>>>

-- ==== Sys2Proof/Machine/Changeover.lean ====
section
/-! DEFINITION. The changeover controller (chapter 5): phases, selector drive, breaker request. -/

namespace Sys2Proof.Machine

/-! ## Selector and breaker of the controller's record -/

/-- Whether the motor turns (R98): a transit runs, no retarget pause runs, the feedback shows open. -/
def Changeover.motorNow (c : Changeover) : Motor :=
  match c.target with
  | some side => if c.transit.isSome && c.pause.isNone && !c.closed then .toward side else .stopped
  | none => .stopped

/-- The motor follows its conditions (R98). -/
def Changeover.driveMotor (c : Changeover) : Changeover := { c with motor := c.motorNow }

/-- The start of a transit (R98). -/
def Changeover.startTransit (c : Changeover) (now : Time) (side : Side) : Changeover :=
  Changeover.driveMotor
    { c with target := some side, selector := .moving, transit := some (now + Config.transitTime), pause := none }

/-- The end of a transit at a position (R98, R105). -/
def Changeover.endTransit (c : Changeover) (p : Selector) : Changeover :=
  { c with target := none, motor := .stopped, transit := none, pause := none, selector := p }

/-- A new target while a transit runs (R99). -/
def Changeover.retarget (c : Changeover) (now : Time) (side : Side) : Changeover :=
  if c.target = none ∨ c.target = some side then c
  else
    { c with target := some side, motor := .stopped, transit := none
             pause := if c.pause.isSome then c.pause else some (now + Config.pauseTime) }

/-- After a change of request or feedback (R103): the disagreement timer starts or stops. -/
def Changeover.judge (c : Changeover) (now : Time) : Changeover :=
  { c with disagree := if c.agree then none else some (now + Config.disagreeTime) }

/-- The breaker request (R101, R102): an unchanged request starts no timer. -/
def Changeover.setRequest (c : Changeover) (now : Time) (close : Bool) : Changeover :=
  if c.close = close then c else { c with close := close }.judge now

/-- The report of BREAKER_FAIL's condition at a change of request or feedback that makes them agree (R149). -/
def agreeMsgs (old new : Changeover) : List Msg :=
  if (old.close ≠ new.close ∨ old.closed ≠ new.closed) ∧ new.agree then [.recheck .breakerFail] else []

/-- What a change of the selector position is delivered to (R85, R99). -/
def selectorMsgs (old new : Changeover) : List Msg := if old.selector = new.selector then [] else [.chgSelector]

/-- A lowering request with outcome LOWERED to each own pantograph in RISING or CONTACT (R88, R95, R97). -/
def lowerRaised (s : State) : List Msg :=
  ([Panto.p1, Panto.p2].filter fun p => (s.drive p).state.up).map fun p => .lower p .changeover

/-- Write the controller's record and deliver what changed in selector and breaker. -/
def chgEffect (s : State) (c : Changeover) (more : List Msg) : Effect :=
  { st := s.withChg c
    now := agreeMsgs s.chg c ++ selectorMsgs s.chg c ++ more
    later := if s.chg.selector = c.selector then [] else [.startTest] }

/-- The selector position becomes LOST outside a change of phase (R98, R100): SELECTOR_FAIL is latched before the readers of
the position take the change, so that it holds UNSET and CLEAR (R87, R92). -/
def chgLost (s : State) (c : Changeover) : Effect :=
  { st := s.withChg c
    now := [.latch .selectorFail] ++ agreeMsgs s.chg c ++ selectorMsgs s.chg c
    later := [.startTest] }

/-! ## Entering a phase -/

/-- The request at the entry to a phase (R101, R102): every phase but STEADY holds it OPEN; an entry to STEADY closes it
at a level of 2 or higher with a demand of RAISE. -/
def requestAtEntry (s : State) (ph : Phase) : Bool :=
  ph = .steady && decide (2 ≤ s.att.level) && s.view.demand = .raise

/-- The side that serves the demanded system. -/
def demandedSide (s : State) : Option Side := s.view.heldValues.system.map System.side

/-- The controller's record at the entry to a phase: the request, and the start of the transit of SELECTING (R93). -/
def Changeover.entered (c : Changeover) (s : State) (ph : Phase) : Changeover :=
  let c := { c with phase := ph }.setRequest s.now (requestAtEntry s ph)
  if ph = .selecting then
    match demandedSide s with
    | some side => c.startTransit s.now side
    | none => c
  else c

/-- What the entry to a phase brings beyond the record (R88, R92, R93, R95): a latch and lowering at MISMATCH, lowering and
the test of R91 at PREPARING, the exits of CLEAR, the arrival test of a transit. -/
def entryMsgs (s : State) (ph : Phase) : List Msg :=
  match ph with
  | .preparing => lowerRaised s ++ [.chgPanto]
  | .mismatch => [.latch .wrongSystem] ++ lowerRaised s
  | .clear => [.chgExits]
  | .selecting => [.chgArrive]
  | .unset | .steady | .ready | .confirming => []

/-- A change of phase (R85): the record, its readers, and what the new phase brings; `c` is the record before. The
admission unit takes the change before what the phase brings, so that a bidder at the entry to MISMATCH is returned with
WITHHELD, before the level of WRONG_SYSTEM gives PROTECT (R73 leaves it open; entry 18, the model's choice). -/
def enterPhase (s : State) (c : Changeover) (ph : Phase) (before : List Msg) : Effect :=
  let c' := c.entered s ph
  { st := s.withChg c'
    now := before ++ agreeMsgs s.chg c' ++ [.due, .admCheck, .attRecompute, .recheck .wrongSystem]
      ++ selectorMsgs s.chg c' ++ entryMsgs s ph
    later := [.chgReopen, .startTest] }

/-! ## Tests of the phases -/

/-- The selector serves the demanded system. -/
def State.selectorServes (s : State) : Bool := s.chg.selector.servesTag s.view.heldValues.system

/-- The exits of UNSET and CLEAR (R87, R92). -/
def chgExits (s : State) : Effect :=
  if (s.chg.phase = .unset || s.chg.phase = .clear) && s.view.heldValues.system.isSome then
    if s.sense.confirmed = .dead then
      if s.selectorServes then enterPhase s s.chg .ready []
      else if CauseSet.has s.att.latched .selectorFail then .none s
      else enterPhase s s.chg .selecting []
    else if s.sense.confirmed.isSystem s.view.heldValues.system && s.selectorServes then
      enterPhase s s.chg .confirming []
    else .none s
  else .none s

/-- An own pantograph changed its state, or PREPARING was entered (R91, R96). -/
def chgPanto (s : State) : Effect :=
  let ended := s.chg.lineDead && !s.anyContact
  let c := if ended then { s.chg with lineDead := false } else s.chg
  let msgs := if ended then [Msg.endOf .lineDead] else []
  if c.phase = .preparing && s.allDown && !c.closed then enterPhase s c .clear msgs
  else { st := s.withChg c, now := msgs, later := [] }

/-- A demand change (R88, R92 to R95, R97). READY starts a transit to the other side whether or not SELECTOR_FAIL is latched
(entry 44, the model's choice). -/
def chgDemand (s : State) (demandChanged systemChanged : Bool) : Effect :=
  let lowers := demandChanged && s.view.demand ≠ .raise
  let prepares := demandChanged && s.view.demand = .prepare
  let c := if lowers && s.view.demand = .lower then s.chg.setRequest s.now false else s.chg
  let msgs := if lowers then lowerRaised s else []
  let stay := chgEffect s c msgs
  let go := fun ph => enterPhase s c ph msgs
  match s.chg.phase with
  | .steady =>
    if prepares || (systemChanged && !s.sense.confirmed.isSystem s.view.heldValues.system) then go .preparing else stay
  | .preparing => stay
  | .unset | .clear => { stay with now := stay.now ++ [.chgExits] }
  | .selecting =>
    match demandedSide s with
    | some side => if systemChanged then chgEffect s (c.retarget s.now side) msgs else stay
    | none => stay
  | .ready =>
    match s.view.heldValues.system with
    | some x =>
      if !systemChanged then stay
      else if s.chg.selector.serves x then
        { stay with now := stay.now ++
            (([Panto.p1, Panto.p2].filter fun p => (s.drive p).state.up && (s.drive p).tag ≠ some x).map
              fun p => .lower p .changeover) }
      else go .selecting
    | none => stay
  | .confirming => if prepares || systemChanged then go .preparing else stay
  | .mismatch => if systemChanged then go .preparing else stay

/-- The line-dead condition at a gate report (R96): it ends at a result other than DEAD, and is evaluated in CONFIRMING. -/
def lineDeadAfter (s : State) (r : GateReport) : Bool :=
  if r.result ≠ .dead then false
  else if s.chg.phase = .confirming && r.confirmed = .dead then
    s.anyContact && decide (Config.deadGates ≤ s.sense.deadRun)
  else s.chg.lineDead

/-- What the line-dead condition reports after a gate report (R96, R148). -/
def lineDeadMsgs (s : State) (r : GateReport) : List Msg :=
  if lineDeadAfter s r then
    (if s.chg.phase = .confirming && r.confirmed = .dead then [.latch .lineDead] else [])
  else if s.chg.lineDead then [.endOf .lineDead] else []

/-- A gate report (R87, R89, R92, R94, R95, R96). An unknown demanded system is equal to no class, so that a live class leads
from CONFIRMING to MISMATCH also under it (entry 39, the model's choice). -/
def chgGate (s : State) (r : GateReport) : Effect :=
  let c := { s.chg with lineDead := lineDeadAfter s r }
  let msgs := lineDeadMsgs s r
  let stay := chgEffect s c msgs
  let go := fun ph => enterPhase s c ph msgs
  let class_ := r.confirmed
  let equal := class_.isSystem s.view.heldValues.system
  match s.chg.phase with
  | .unset | .clear => { stay with now := stay.now ++ [.chgExits] }
  | .steady =>
    if class_ = .dead then
      if s.anyContact then go .confirming
      else if s.allDown && !c.closed then go .clear
      else go .preparing
    else if class_.live && !equal then go .mismatch
    else stay
  | .ready => if r.result ≠ .dead then go .confirming else stay
  | .confirming =>
    if equal then go .steady
    else if class_.live then go .mismatch
    else stay
  | .preparing | .selecting | .mismatch => stay

/-- An opening request of a drive (R15, R19, R102). -/
def chgOpen (s : State) : Effect := chgEffect s (s.chg.setRequest s.now false) []

/-- A change of the effective level (R102). -/
def chgLevel (s : State) (level : Nat) : Effect := if level ≤ 1 then chgOpen s else .none s

/-- The arrival test of a transit (R98): at its start, at a change of an end switch, at the end of a retarget pause. -/
def chgArrive (s : State) : Effect :=
  match s.chg.target with
  | none => .none s
  | some side =>
    if s.chg.transit.isSome && s.chg.pause.isNone && s.chg.validFor side then
      let c := s.chg.endTransit (.onSide side)
      if s.chg.phase = .selecting then enterPhase s c .ready [] else chgEffect s c []
    else .none s

/-- The selector position changed (R85, R87, R92, R99): own pantographs whose tag it does not serve are lowered. -/
def chgSelector (s : State) : Effect :=
  { st := s
    now :=
      (([Panto.p1, Panto.p2].filter fun p =>
          (s.drive p).state.up && !s.chg.selector.servesTag (s.drive p).tag).map fun p => .lower p .changeover)
        ++ [.admCheck, .heatClaim, .chgExits]
    later := [.startTest] }

/-- A request the controller waits on was cleared (R87, R92, R95, R151). -/
def chgCleared (s : State) (c : Cause) : Effect :=
  match c with
  | .wrongSystem =>
    if s.chg.phase = .mismatch && s.sense.confirmed = .dead then enterPhase s s.chg .clear [] else .none s
  | .selectorFail => { st := s, now := [.chgExits], later := [] }
  | _ => .none s

/-- The way back to CLOSE (R90). -/
def chgReopen (s : State) : Effect :=
  if s.chg.phase = .steady && !s.chg.close && s.view.demand = .raise && !s.view.conflictMark && !s.view.staleMark
      && decide (2 ≤ s.att.level) then
    enterPhase s s.chg .confirming []
  else .none s

/-! ## Events at the controller -/

/-- The transit timer expires (R98, R93). SELECTOR_FAIL is latched before CLEAR tests its exits. -/
def chgTransitTimeout (s : State) : Effect :=
  s.expire s.chg.transit fun s =>
    let c := s.chg.endTransit .lost
    if s.chg.phase = .selecting then enterPhase s c .clear [.latch .selectorFail]
    else chgLost s c

/-- The retarget pause ends: a fresh transit toward the target in force (R99). -/
def chgPauseEnd (s : State) : Effect :=
  s.expire s.chg.pause fun s =>
    match s.chg.target with
    | some side => chgEffect s (s.chg.startTransit s.now side) [.chgArrive]
    | none => .none (s.withChg { s.chg with pause := none })

/-- A selector that slips off its side leaves these phases (R100). -/
def Phase.needsSelector : Phase → Bool
  | .steady => true
  | .ready => true
  | .confirming => true
  | _ => false

/-- The end switches as they now read are taken (R98, R100, R149). -/
def chgReadingTaken (s : State) : Effect :=
  let c := s.chg
  match c.target with
  | some _ => { st := s, now := [.chgArrive, .recheck .selectorFail], later := [] }
  | none =>
    match c.selector with
    | .onSide side =>
      if c.validFor side then { st := s, now := [.recheck .selectorFail], later := [] }
      else
        let c := { c with selector := .lost }
        if c.phase.needsSelector then enterPhase s c .preparing [.latch .selectorFail]
        else chgLost s c
    | .lost =>
      if c.readingValid then
        chgEffect s { c with selector := .ofReading c.endAC c.endDC } [.recheck .selectorFail]
      else .none s
    | .moving => { st := s, now := [.recheck .selectorFail], later := [] }

/-- A change of a selector end switch (R100). -/
def chgEndSwitch (s : State) (endAC endDC : Bool) : Effect :=
  if s.chg.endAC = endAC ∧ s.chg.endDC = endDC then .none s
  else chgReadingTaken (s.withChg { s.chg with endAC := endAC, endDC := endDC })

/-- A change of the breaker feedback (R98, R103): the watch, the motor, and the readers; PREPARING is tested (R91). -/
def chgFeedback (s : State) (closed : Bool) : Effect :=
  if s.chg.closed = closed then .none s
  else
    let c := ({ s.chg with closed := closed }.judge s.now).driveMotor
    { st := s.withChg c
      now := agreeMsgs s.chg c
        ++ (if closed then [] else [.breakerOpened .p1, .breakerOpened .p2]) ++ [.heatClaim, .arcWatch, .chgPanto]
      later := [.startTest] }

/-- The disagreement timer expires (R103): BREAKER_FAIL, and a CLOSE request goes to OPEN. -/
def chgDisagreeExpiry (s : State) : Effect :=
  s.expire s.chg.disagree fun s =>
    let c := { s.chg with disagree := none }.setRequest s.now false
    { st := s.withChg c, now := [.latch .breakerFail] ++ agreeMsgs s.chg c, later := [] }

/-- The controller at the acceptance of a RESTART (R105). -/
def Changeover.restarted (c : Changeover) : Changeover :=
  { c.endTransit (.ofReading c.endAC c.endDC) with
    phase := .unset, close := false, disagree := none, lineDead := false }

end Sys2Proof.Machine
end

<<<

- [What is needed]:
From the entries above, print the lines beginning at the one with "def Changeover.retarget (c" and stopping after the one with "no timer. -/", exactly as written and with nothing else.

- [Task result]:
def Changeover.retarget (c : Changeover) (now : Time) (side : Side) : Changeover :=
  if c.target = none ∨ c.target = some side then c
  else
    { c with target := some side, motor := .stopped, transit := none
             pause := if c.pause.isSome then c.pause else some (now + Config.pauseTime) }

/-- After a change of request or feedback (R103): the disagreement timer starts or stops. -/
def Changeover.judge (c : Changeover) (now : Time) : Changeover :=
  { c with disagree := if c.agree then none else some (now + Config.disagreeTime) }

/-- The breaker request (R101, R102): an unchanged request starts no timer. -/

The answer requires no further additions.